Wednesday 15 February 2012

The biggest reason I hate M.E

Sorry I haven't posted in a couple of days but it's been a nasty couple of days. Niamh has been ill with a sickness bug and a virus affecting her ears, nose and throat. She's barely slept for the past two nights and has been in our room both nights (in our bed for quite a large amount of time). Meaning that I've not been feeling well either well, completely exhausted as a matter of fact. But that is not the reason for the title of the post.

After Niamh hadn't been sick in a good 6 hours on Monday night she puked bile, after calling NHS direct they decided that it was a cause for concern and that she should normally be seen at a hospital. Because she was handling it so well (quite alert and active) they decided it would be ok to be taken (swiftly granted) to an Emergency GP saying if the GP thought she needed to go into hospital he would send her on from there. The problem was this was 11pm and I took my overnight meds at 7pm and was almost completely unable to stand let alone go anywhere. That and, neither myself or Chris can drive. So an fast call to my parents and 10 minutes later Niamh's uncle was at our door to take Niamh and Chris to the doctor. But I couldn't go. I have never hated M.E more than knowing that Niamh needed me and being unable to be with her. I was already having enough problems but the added worry and stress caused me to have spasms and shake from head to toe. I was in floods of tears and really needed to be with her. I knew it was really for her own good that I wasn't going though. She needs me to be as well as possible to look after her and care for her. It was this reason I didn't go and if it wasn't the case I don't think that anyone would have been able to stop me. I was lucky that I have a got circle of social networking M.E friends to remind me of this otherwise I think I would have gone to bits.

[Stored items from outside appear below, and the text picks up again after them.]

/-- Grant one sender one segment where AHEAD and the reassembly store allow; the grants are gathered as sender, stage, first,
count and generation. A Rehearsal context's senders are granted one segment a turn (R317). -/
def State.grantSeg (s : State) (k n : Nat) (x : Seg) (e : Nat × Nat) (runs : List (Nat × Nat × Nat × Nat × Bool)) :
    State × List (Nat × Nat × Nat × Nat × Bool) :=
  match s.ctx k with
  | none => (s, runs)
  | some c =>
    if s.ahead ≤ c.outstanding e.1 ∨ 65536 < s.reasmUsed + reasmCells (dFormat c.desc) e.2 then (s, runs)
    else
      let joins (r : Nat × Nat × Nat × Nat × Bool) : Bool :=
        !c.rehearsal && r.1 == e.1 && r.2.1 == e.2 && r.2.2.1 + r.2.2.2.1 == n && decide (r.2.2.2.1 < 256) && r.2.2.2.2 == x.gen
      let runs1 := if runs.any joins then runs.map fun r => if joins r then (r.1, r.2.1, r.2.2.1, r.2.2.2.1 + 1, r.2.2.2.2) else r
        else runs ++ [(e.1, e.2, n, 1, x.gen)]
      (s.setCtx k { c with recv := c.recv ++ [recvBlank e.1 e.2 n 0 s.now x.gen] }, runs1)

/-- Grant what may be granted of a reduction's pass. -/
def State.grantRed (s : State) (k : Nat) : State :=
  match s.ctx k with
  | none => s
  | some c =>
    if ! s.mayGrant then s
    else
      let h := s.shape c
      let todo := c.segs.flatMap fun e => (c.ungranted h s.nodeId e.1 e.2).map fun g => (e.1, e.2, g)
      let r := todo.foldl (fun (a : State × List (Nat × Nat × Nat × Nat × Bool)) t => a.1.grantSeg k t.1 t.2.1 t.2.2 a.2) (s, [])
      r.2.foldl (fun t g => t.sendGrant k c g.1 g.2.1 (4 * b2n g.2.2.2.2) g.2.2.1 g.2.2.2.1 0 0) r.1

/-! ## Completion of a segment (R339, R340, R350) -/

/-- The slots as addends, in element order. -/
def Seg.values (x : Seg) (n : Nat) : List Addend := (List.range n).map fun i => (tabGet ASlot.reset x.slots i).asAddend

/-- Add the squares of a segment to a norm accumulator. -/
def normOf (es : List Addend) (acc : Nat) (bad : Bool) : Nat × Bool :=
  es.foldl (fun a e => match e with
    | .finite v => (a.1 + normSquare v, a.2)
    | .special _ => (a.1, true)
    | _ => a) (acc, bad)

/-- Every expected sender is counted or missing. -/
def Ctx.segReady (c : Ctx) (h : Shape) (node n : Nat) (x : Seg) : Bool :=
  x.taking && (h.fate node c.segTotal n).expect.all fun e => x.got.testBit e.1 || c.missing.contains e.2

/-- A slot's COUNT differs from the record's (R339). -/
def Seg.countOff (x : Seg) (n : Nat) : Bool := (List.range n).any fun i => (tabGet ASlot.reset x.slots i).count != x.count

/-- Complete a segment: its counts checked, the norm taken for this node's shard, DONE to each sender. -/
def State.completeSeg (s : State) (k n : Nat) : State :=
  match s.ctx k with
  | none => s
  | some c =>
    match c.seg n with
    | none => s
    | some x =>
      let len := segElems c.elems n
      if x.countOff len then ((s.bump (R.eruCount 6)).raiseFault 51 k 1 0).deferSeg k n
      else
        let own := ((s.shape c).fate s.nodeId c.segTotal n).send.isNone
        let q := if own && !x.squared then normOf (x.values len) c.norm c.normBad else (c.norm, c.normBad)
        let c1 := { c.putSeg n { x with sstate := 1, squared := true } with norm := q.1, normBad := q.2 }
        (c1.sendersOf n).foldl (fun t r => t.sendDone k c1 r.sender r.stage n 0) (s.setCtx k c1)

/-- Complete every segment that is ready. -/
def State.completeSegs (s : State) (k : Nat) : State :=
  match s.ctx k with
  | none => s
  | some c =>
    let h := s.shape c
    ((c.segs.filter fun e => c.segReady h s.nodeId e.1 e.2).map fun e => e.1).foldl (fun t n => t.completeSeg k n) s

/-! ## Partials sent on (R295, R298, R303) -/

/-- FLAGS of a head: SEALED, INCOMPLETE, OVERFLOW. -/
def headFlagsOf (wrap : Bool) (miss : List Nat) : Nat := b2n wrap + 2 * b2n (!miss.isEmpty) + 4 * b2n (decide (12 < miss.length))

/-- Send a PARTIAL_CF message of `bytes` under a grant. -/
def State.sendPartial (s : State) (k : Nat) (c : Ctx) (x : CSend) (bytes : List Byte) (contribs e fmt : Nat) : State :=
  match x.handle with
  | none => s
  | some hd =>
    let chunks := messageChunks bytes
    let wrap := s.sealedKey c.part
    let r := if wrap then s.takeIv c.part 0 chunks.length else (0, s)
    let tag := hd + x.number % 256 * 256
    let f : Frame := { part := c.part, keyId := 0, member := 0, typ := 0x19, src := s.nodeId, tag := tag, time := s.now % 2 ^ 32
                       number := x.number, inst := c.inst, group := c.group, stage := x.stage }
    let head := contribHead c.group c.inst x.number x.stage (headFlagsOf wrap c.miss) chunks.length contribs e fmt c.miss
      (if wrap then r.1.toNat else 0)
    let cells := s.messageCells c 0x19 x.dest s.nodeId tag x.again x.gen wrap head (s.sealFrame f wrap r.1 chunks)
    let s1 := r.2.modCtx k fun d => d.mapSend (fun y => y.dest == x.dest && y.stage == x.stage && y.number == x.number)
      fun y => { y with sent := true }
    cells.foldl (fun t y => t.injectCell y) s1

/-- Send every granted partial whose segment is complete here. -/
def State.sendPartials (s : State) (k : Nat) : State :=
  match s.ctx k with
  | none => s
  | some c =>
    if s.frozenNow then s
    else
      let ready := c.send.filter fun x => x.handle.isSome && !x.sent && !x.done && !c.missing.contains x.dest &&
        (c.seg x.number).any fun g => g.sstate == 1
      (s.turnOfCtx c ready).foldl (fun t x =>
        match c.seg x.number with
        | some g => t.sendPartial k c x (cfEncode false (g.values (segElems c.elems x.number))) g.count c.elems (dFormat c.desc)
        | none => t) s

/-! ## RED_OUT (R301, R349) -/

/-- The rounding that a selector names under a version's ARITH section. -/
def PlateV.rounding (v : Option PlateV) (sel : Nat) : Rounding :=
  let dflt := match v with
    | some x => bits (x.word 5 2) 0 2
    | none => 0
  match (if sel = 0 then dflt + 1 else sel) with
  | 2 => .rtz
  | 3 => .sr
  | _ => .rne

/-- The image of a shard segment under a RED_OUT descriptor. -/
def State.outImage (s : State) (c : Ctx) (d : Line) (n : Nat) (x : Seg) : List Byte :=
  let es := x.values (segElems c.elems n)
  let code := dFormat d
  if code = 0x1F then cfImage false es x.count 41664
  else roundImage code es (PlateV.rounding (s.versionNamed c.version) (dMod d % 4)) fun i => philox (dArg d 8 8) (1024 * n + i) (dArg d 4 4) 1

/-- The first segment of this node's shard. -/
def State.shardFirst (s : State) (c : Ctx) : Nat :=
  let h := s.shape c
  match h.ownShard with
  | some x => h.shardFrom c.segTotal x
  | none => 0

/-- The first segment beyond this node's shard. -/
def State.shardEnd (s : State) (c : Ctx) : Nat :=
  let h := s.shape c
  match h.ownShard with
  | some x => h.shardFrom c.segTotal (x + 1)
  | none => 0

/-- The bytes that a RED_OUT of this node's shard writes. -/
def State.outBytes (s : State) (c : Ctx) (code : Nat) : Nat :=
  let a := s.shardFirst c
  let b := s.shardEnd c
  if b ≤ a then 0 else segOffset code (b - 1 - a) + segBytes code c.elems (b - 1)

/-- Write one offered segment. -/
def State.writeOut (s : State) (k n : Nat) (d : Line) : State :=
  match s.ctx k with
  | none => s
  | some c =>
    match c.seg n with
    | none => s
    | some x =>
      let img := s.outImage c d n x
      let at0 := dDst d + segOffset (dFormat d) (n - s.shardFirst c)
      match s.putBytes (dPart d) at0 img with
      | .error a => (s.refusedPut a).modCtx k fun y => { y with outFail := some a }
      | .ok s1 => s1.modCtx k fun y => { y with outs := tabInsert y.outs n img }

/-- VALUE of a RED_OUT: the XOR of the CRC-64s of its 4,096-byte chunks. -/
def outValue (outs : Tab (List Byte)) : Nat :=
  let b := outs.flatMap fun e => e.2
  (cutBytes 4096 (b.length / 4096 + 1) b).foldl (fun a q => a ^^^ crc64 q) 0

/-- Attach a RED_OUT to its context: an output that cannot be written refuses it, and its passes go without output. -/
def State.attachOut (s : State) (k : Nat) (c : Ctx) (i : Issue) : State :=
  if c.consumer.isSome ∨ c.byUpdate then s.completeAt i { okComp with status := 11, reason := 50 } s.now
  else
    let n := s.outBytes c (dFormat i.desc)
    match (if n = 0 then none else match s.regionFor (dPart i.desc) (dDst i.desc) n true with
      | .error a => some a
      | .ok _ => none) with
    | some a => (s.setCtx k { c with outFail := some a }).completeAt i { okComp with status := a.status, reason := a.reason } s.now
    | none => s.setCtx k { c with consumer := some i }

/-! ## Passes (R299, R300, R353, R354) -/

/-- Begin the pass at `passFrom`. -/
def State.beginPass (s : State) (k : Nat) : State :=
  match s.ctx k with
  | none => s
  | some c =>
    let h := s.shape c
    let len := min c.reserved (c.segTotal - c.passFrom)
    let ns := (List.range len).map fun i => c.passFrom + i
    let segs := ns.foldl (fun t n => tabInsert t n (segBlank (h.fate s.nodeId c.segTotal n).expect)) []
    let c1 := { c with segs := segs, passLen := len, passAt := s.now, state := .active }
    s.setCtx k (ns.foldl (fun d n => match (h.fate s.nodeId c.segTotal n).send with
      | some (st, dest) => d.ensureSend dest st n
      | none => d) c1)

/-- The segments of the pass that are not deferred. -/
def Ctx.liveSegs (c : Ctx) : Tab Seg := c.segs.filter fun e => e.2.sstate != 2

That being said I don't know how I am going to deal with everything that medically speaking the future holds for Niamh. If she ever has to go to A&E or if she has to have an operation or get admitted into hospital. I know I wouldn't be able to be the one that goes in with her, I have a hard enough time from a deterioration stand point when I have to go in (which thankfully hasn't happened since I was pregnant). Let alone with the added stress or attempting to sleep in a fold down, chair/bed thing. I will hate not being with her, she always wants me to be with her. But I guess I'll get over that hurdle when/if we come to it.

My other big worry is my inability to look after her solo when's she's ill especially after such disturbed nights. Therefore the added pressure of Chris having to have a couple of days off to help out. My family have been fantastic and rallied round doing washing and cleaning so Chris can focus on looking after Niamh and me. I think these worries are always present in the lives of someone suffering from this disease. I just tend and try to push them to the back of my mind most of the time but sometimes of course I am forced to confront it. Then I just use the time to figure out a plan (in this case, Chris will go with her and I will stay home and cry) wallow in it a bit, get upset, write about it and then get on again. Because if I was to think about everything I can't do with/for Niamh it would put a serious dent in my abilities to do things with her. There is a LOT I can do with her and I need to both focus on it and enjoy it!

Here are mine and Niamh's 366 pics from today.

Niamh asleep in her cot (finally moved back into her own room for her afternoon nap) and hiding from the world!


And mine, me and Niamh having asleep snuggles together.


Night folks!

1 comment:

  1. I think it is AMAZING how well you are handling being married and having a child! You have nothing to feel bad about. In the end, your daughter will know you love her because she will see it, feel it and be surround by it. You are a great mom.